I wish. Not only were we separated during the last stage of our escape, but after I followed his instructions to wait for him at a nearby inn, it wasn’t Rys who met me there.
It was Saxon.
And, according to the Seelie guard, he was there on Rys’s orders to make sure that I finished my escape by getting out of Faerie. When I refused, he did what he thought he had to: he pushed me into a hidden fairy circle.
Only it, uh, it didn’t work.
I glance around, my stomach twisted in nervous knots. I’m definitely not back in Kansas—or, for that matter, home.
Faerie. No doubt in my mind that this is still Faerie. The purple sky, the dark shadows… yeah, that’s a big honking clue that I’m still in the magical world. It’s just not any part of Faerie that I’ve been in before.
Not like that’s saying much. In the more than a month since I first found my way to this magical realm, I spent most of it locked up as a prisoner in Siúcra, the largest prison in Faerie. For a little less than three weeks I was trapped inside a cramped cell with nothing except a narrow cot, a magic shower box that tripled as a toilet and a washing-up station, and an enigmatic, scarred Seelie for a cellmate.
Rys…
Only a few minutes ago, I wasn’t sure whether I should be angry or hurt that Rys knew that I was his soul mate—that he knew he was sacrificing our relationship during the break-out from Siúcra—and that he arranged for Saxon to send me away from Faerie anyway.
Well, now I know. I’m fucking pissed.
My fury heats me up from the inside out. I can’t believe him. And, okay, he warned me not to trust him—his exact words were in Faerie, trust no one—but he kept pushing me not to worry. He was supposed to be right behind me. That’s what he told me and, damn it, the fae can’t lie!
I stomp my feet. It’s a straight-up angry reflex. I guess the shock’s finally wearing off as the reality that I’m trapped on my own in a dark and unfamiliar part of Faerie slowly sinks in.
Because of course I am—and, as much as I hate to admit it, that’s partly my fault. Not knowing what Rys planned on giving up, I made a sacrifice, too.
What did I expect? I knew that there was a price to pay to flee the prison.

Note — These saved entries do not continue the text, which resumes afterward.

/-- The checks of one booking entry of the die image `d` (8 for the package image), with the entries before it. -/
def bookChecks (s : State) (before : List (Nat × BitVec 128)) (d : Nat) (x : BitVec 128) : List Check :=
  let k := bkKind x
  let r := bkRes x
  let all := (before ++ [(d, x)]).map Prod.snd
  let per (n : Nat) : Bool := decide (1 ≤ bkPeriod x) && decide (bkPeriod x ≤ n) && decide (bkOffset x < bkPeriod x)
  if k = 1 then
    let mine := all.filter (fun y => decide (bkKind y = 1) && decide (bkRes y % 8 = r % 8))
    [(per 1024 && decide (1 ≤ bkCount x) && decide (bkCount x ≤ 128), stRange), (memOk s mine, stRange)]
  else if k = 2 then
    let a := r % 8
    let b := r / 8 % 8
    let cws := all.filter (fun y => decide (bkKind y = 2))
    [ (decide (a ≠ b), stBadField),
      (per 4096 && decide (1 ≤ bkCount x) && decide (bkCount x ≤ routeWidth a b), stRange),
      ((routeLinks a b).all (fun l => linkOk (cws.filter (fun y => (routeLinks (bkRes y % 8) (bkRes y / 8 % 8)).contains l)) l.1 l.2), stRange) ]
  else if k = 3 then
    let path := r % 256
    let dst := r / 256
    let port (y : BitVec 128) : Option Nat := pathPort s (bkRes y % 256) (bkRes y / 256)
    let paths := (all.filter (fun y => decide (bkKind y = 3)))
    let mine := paths.filter (fun y => decide (port y = port x))
    [ (per 65536 && decide (1 ≤ bkCount x) && decide (bkCount x ≤ 80) && decide (path % 32 ≠ 0) && decide (path / 32 = d), stRange),
      (bitOf (orEntry s dst) 19 && (port x).isSome, stConflict),
      (portOk mine, stRange),
      (decide ((paths.filter (fun y => decide (bkRes y % 256 = path))).length = 1) && portClear mine, stConflict) ]
  else []

/-- The first booking that fails, entry by entry. -/
def booksFail (s : State) : List (Nat × BitVec 128) → List (Nat × Nat × BitVec 128) → Option LoadFail
  | _, [] => none
  | before, (d, off, x) :: rest =>
    match firstFail (bookChecks s before d x) with
    | some st => some (st, 0, off)
    | none => booksFail s (before ++ [(d, x)]) rest

/-- Row 18: bookings of the die images in ascending order, then of the package image. -/
def rowBooks (s : State) (t : Tree) : Option LoadFail :=
  let ds := t.dies.flatMap (fun d => (booksOf t.bytes d).map (fun x => (d.pos, x.1, x.2)))
  let ps := (booksOf t.bytes t.pkg).map (fun x => (8, x.1, x.2))
  booksFail s [] (ds ++ ps)

/-- Row 19: station tables agree (R103). -/
def rowStations (t : Tree) : Option LoadFail :=
  let b := t.bytes
  let same (x y : Img) : Bool := decide (nStations b x = nStations b y)
    && (upTo (nStations b x)).all (fun k => decide (departOf b x k = departOf b y k))
  (match t.group with
    | some g => failIf (!same g t.pkg) stConflict (t.pkg.off + 32)
    | none => none)
    <|> firstOf t.dies (fun d => failIf (!same t.pkg d) stConflict (d.off + 32))
    <|> firstOf (enginesOf t) (fun x =>
      failIf (decide (nStations b x.1 ≠ nStations b x.2)
        || decide (slice b (stationAt b x.1 0) (48 * nStations b x.1) ≠ slice b (stationAt b x.2 0) (48 * nStations b x.1))) stConflict (x.2.off + 32))

/-- Row 20: capacities, with the table's identifier (R519). -/
def rowCapacity (t : Tree) : Option LoadFail :=
  let full (bad : Bool) (table off : Nat) : Option LoadFail := if bad then some (stExhausted, table, off) else none
  firstOf t.dies (fun d => full (decide (64 * 2 ^ 20 < d.len)) 9 d.off)
    <|> firstOf t.dies (fun d => full (decide (1048576 < ((engines t d).map (fun e => (descsOf t.bytes e).length)).sum)) 10 d.off)
    <|> firstOf t.dies (fun d => full (decide (65536 < (booksOf t.bytes d).length)) 11 d.off)
    <|> full (decide (4096 < (possOf t.bytes t.pkg).length)) 12 t.pkg.off

/-- The part's arithmetic fingerprint (R174). -/
def fingerprint : Nat := 0x00000001000300B0

/-- All rows of R105 after the first, in their order. -/
def loadFail (s : State) (t : Tree) : Option LoadFail :=
  let b := t.bytes
  rowMagic t <|> rowLength t
    <|> failIf (decide (sha256 (slice b t.pkg.off t.pkg.len) ≠ s.job.ttMeasure)) stDenied t.pkg.off
    <|> firstOf t.all (fun i => failIf (decide (hdr b i 7 1 ≠ s.job.tempo)) stConflict (i.off + 7))
    <|> firstOf t.all (fun i => failIf (decide (hdr b i 24 8 ≠ 0) && decide (hdr b i 24 8 ≠ fingerprint)) stDenied (i.off + 24))
    <|> firstOf t.all (reservedFail t) <|> firstOf t.all (rangeFail t) <|> firstOf t.all (positionFail t)
    <|> rowOpcode t <|> rowIssue t <|> rowOrders s t <|> rowNumbers t <|> rowPrivileged s t <|> rowPoss s t
    <|> rowBooks s t <|> rowStations t <|> rowCapacity t
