-- ==== Sys2Proof/Certificates/Slice0/Obligations.lean ====
section
/-! DEFINITION. The statements: one per group of commands, each saying for every state and operand that meets its premises
what the command's next state holds and what it leaves as it was (`Runs`, `RegsBut`, `RegsOutside`, `Posted`, `Raised` of
Safety). -/

open Sys2Proof Sys2Proof.Machine

/-- What a step does (entry 5 for the empty queue): the command at the front of the queue runs on the state with the queue's
rest, and its outcome is the step's. What is the model's own choice in it is in log entries 5, 18 and 19. -/
def Obligations.StepRunsFrontCommand : Prop :=
  ∀ (s : State) (c : Instr) (rest : List Instr), s.pending = c :: rest → step s = exec c { s with pending := rest }

/-- The state right after reset meets the invariant of every step. What is the model's own choice in it is in log entries 1 and
2. -/
def Obligations.ResetMeetsInvariant : Prop :=
 State.reset.Inv

/-- Every step keeps the invariant: whatever the command, unified memory, host memory, endpoint memory and the command window
stay in their canonical form, so that equal contents are equal data. What is the model's own choice in it is log entry 1. -/
def Obligations.EveryStepKeepsInvariant : Prop :=
 ∀ s u : State, s.Inv → step s = .next u → u.Inv

/-- R2, R429, R482, R486: no command changes the queue that it came from, the identity seed, the GPID or the ordering code, and
an operator key hash once fused stays. What is the model's own choice in it is in log entries 13 and 18. -/
def Obligations.CommandsKeepQueueAndFuses : Prop :=
  ∀ (c : Instr) (s u : State), exec c s = .next u → u.pending = s.pending ∧ u.guard.deviceSeed = s.guard.deviceSeed
    ∧ u.guard.gpid = s.guard.gpid ∧ u.guard.ordering = s.guard.ordering
    ∧ (∀ h, s.Fused h → u.Fused h)

/-- R151: a rounded result is the nearest finite value of its format, and on a tie the one whose last bit is 0; INEXACT says
whether it differs from the exact value. -/
def Obligations.RoundingIsToNearestEven : Prop :=
  ∀ (f : Fmt) (neg : Bool) (m : Nat) (e : Int),
    let x := FVal.toRat (.fin neg m e)
    let r := roundFin f .rne neg m e
    f ∈ [Fmt.fp4, Fmt.e4m3, Fmt.e5m2, Fmt.bf16, Fmt.fp16, Fmt.fp32, Fmt.fp64] → 0 < m → r.2.getLsbD 1 = false →
    ∃ n k i, decodeF f r.1 = .fin n k i ∧ (r.2.getLsbD 3 = true ↔ FVal.toRat (.fin n k i) ≠ x)
      ∧ ∀ w n' k' i', decodeF f w = .fin n' k' i' →
        |FVal.toRat (.fin n k i) - x| ≤ |FVal.toRat (.fin n' k' i') - x|
        ∧ (|FVal.toRat (.fin n k i) - x| = |FVal.toRat (.fin n' k' i') - x| → FVal.toRat (.fin n k i) ≠ FVal.toRat (.fin n' k' i') →
            r.1 % 2 = 0)
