-- ==== Sys2Proof/Laws/Bits.lean ====
section
/-! SUPPORT. Laws of bit fields: what a bit or a field reads after a field or a bit is written. -/

namespace Sys2Proof.Machine

theorem getLsbD_ones (n lo len j : Nat) : (ones n lo len).getLsbD j = (decide (j < n) && decide (lo ≤ j) && decide (j < lo + len)) := by
  unfold ones
  simp only [BitVec.getLsbD_shiftLeft, BitVec.getLsbD_ofNat, Nat.testBit_two_pow_sub_one]
  by_cases hn : j < n <;> by_cases hl : lo ≤ j <;> simp [hn, hl]
  · have h1 : ¬ j < lo := by omega
    have h2 : j - lo < n := by omega
    by_cases h3 : j < lo + len
    · have : j - lo < len := by omega
      simp [h1, h2, h3, this]
    · have : ¬ j - lo < len := by omega
      simp [h3, this]

/-- A bit after a field is written: the field's bit of `v` inside the field, the old bit outside. -/
theorem getLsbD_putFld {n : Nat} (w : BitVec n) (lo len v j : Nat) :
    (putFld w lo len v).getLsbD j =
      if lo ≤ j ∧ j < lo + len then decide (j < n) && v.testBit (j - lo) else w.getLsbD j := by
  unfold putFld
  simp only [BitVec.getLsbD_or, BitVec.getLsbD_and, BitVec.getLsbD_not, getLsbD_ones, BitVec.getLsbD_shiftLeft, BitVec.getLsbD_ofNat]
  by_cases hn : j < n
  · by_cases hl : lo ≤ j
    · by_cases hh : j < lo + len
      · have h1 : ¬ j < lo := by omega
        have h2 : j - lo < n := by omega
        have h3 : j - lo < len := by omega
        simp [hn, hl, hh, h1, h2, h3]
      · have h3 : ¬ j - lo < len := by omega
        simp [hn, hh, h3]
    · have h1 : j < lo := by omega
      simp [hn, hl, h1]
  · have hw : w.getLsbD j = false := BitVec.getLsbD_of_ge _ _ (by omega)
    simp [hn, hw]

theorem getLsbD_putBit {n : Nat} (w : BitVec n) (i j : Nat) (b : Bool) :
    (putBit w i b).getLsbD j = if j = i then (decide (j < n) && b) else w.getLsbD j := by
  unfold putBit
  rw [getLsbD_putFld]
  by_cases h : j = i
  · subst h
    cases b <;> simp
  · have : ¬ (i ≤ j ∧ j < i + 1) := by omega
    rw [if_neg this, if_neg h]

@[simp] theorem bitOf_putBit_same {n : Nat} (w : BitVec n) (i : Nat) (b : Bool) (h : i < n) : bitOf (putBit w i b) i = b := by
  unfold bitOf
  rw [getLsbD_putBit]
  simp [h]

theorem bitOf_putBit_ne {n : Nat} (w : BitVec n) {i j : Nat} (b : Bool) (h : j ≠ i) : bitOf (putBit w i b) j = bitOf w j := by
  simp [bitOf, getLsbD_putBit, h]

theorem bitOf_putFld_out {n : Nat} (w : BitVec n) (lo len v j : Nat) (h : j < lo ∨ lo + len ≤ j) :
    bitOf (putFld w lo len v) j = bitOf w j := by
  have : ¬ (lo ≤ j ∧ j < lo + len) := by omega
  simp [bitOf, getLsbD_putFld, this]

/-- Bit `i` of a field. -/
theorem testBit_fld {n : Nat} (w : BitVec n) (lo len i : Nat) : (fld w lo len).testBit i = (decide (i < len) && w.getLsbD (lo + i)) := by
  simp [fld, natField, Nat.testBit_mod_two_pow, Nat.testBit_shiftRight, BitVec.getLsbD]

/-- A field after the same field is written. -/
theorem fld_putFld_same {n : Nat} (w : BitVec n) (lo len v : Nat) (h : lo + len ≤ n) : fld (putFld w lo len v) lo len = v % 2 ^ len := by
  apply Nat.eq_of_testBit_eq
  intro i
  rw [testBit_fld, getLsbD_putFld, Nat.testBit_mod_two_pow]
  by_cases hi : i < len
  · have h1 : lo ≤ lo + i ∧ lo + i < lo + len := by omega
    have h2 : lo + i < n := by omega
    simp [hi, h1, h2]
  · simp [hi]

/-- A field after another is written. -/
theorem fld_putFld_out {n : Nat} (w : BitVec n) (lo len v a b : Nat) (h : a + b ≤ lo ∨ lo + len ≤ a) :
    fld (putFld w lo len v) a b = fld w a b := by
  apply Nat.eq_of_testBit_eq
  intro i
  rw [testBit_fld, testBit_fld, getLsbD_putFld]
  by_cases hi : i < b
  · have : ¬ (lo ≤ a + i ∧ a + i < lo + len) := by omega
    simp [this]
  · simp [hi]

end Sys2Proof.Machine
end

In order to let a prisoner leave through its gates, Siúcra demands a sacrifice. It has to be something super significant or the magic of the prison won’t even consider it. There was only one thing important enough to me that I figured would count. In one fell swoop, I gave up my chance to return to my old life—which included my apartment, my
family, and Jim, my boyfriend since I was sixteen.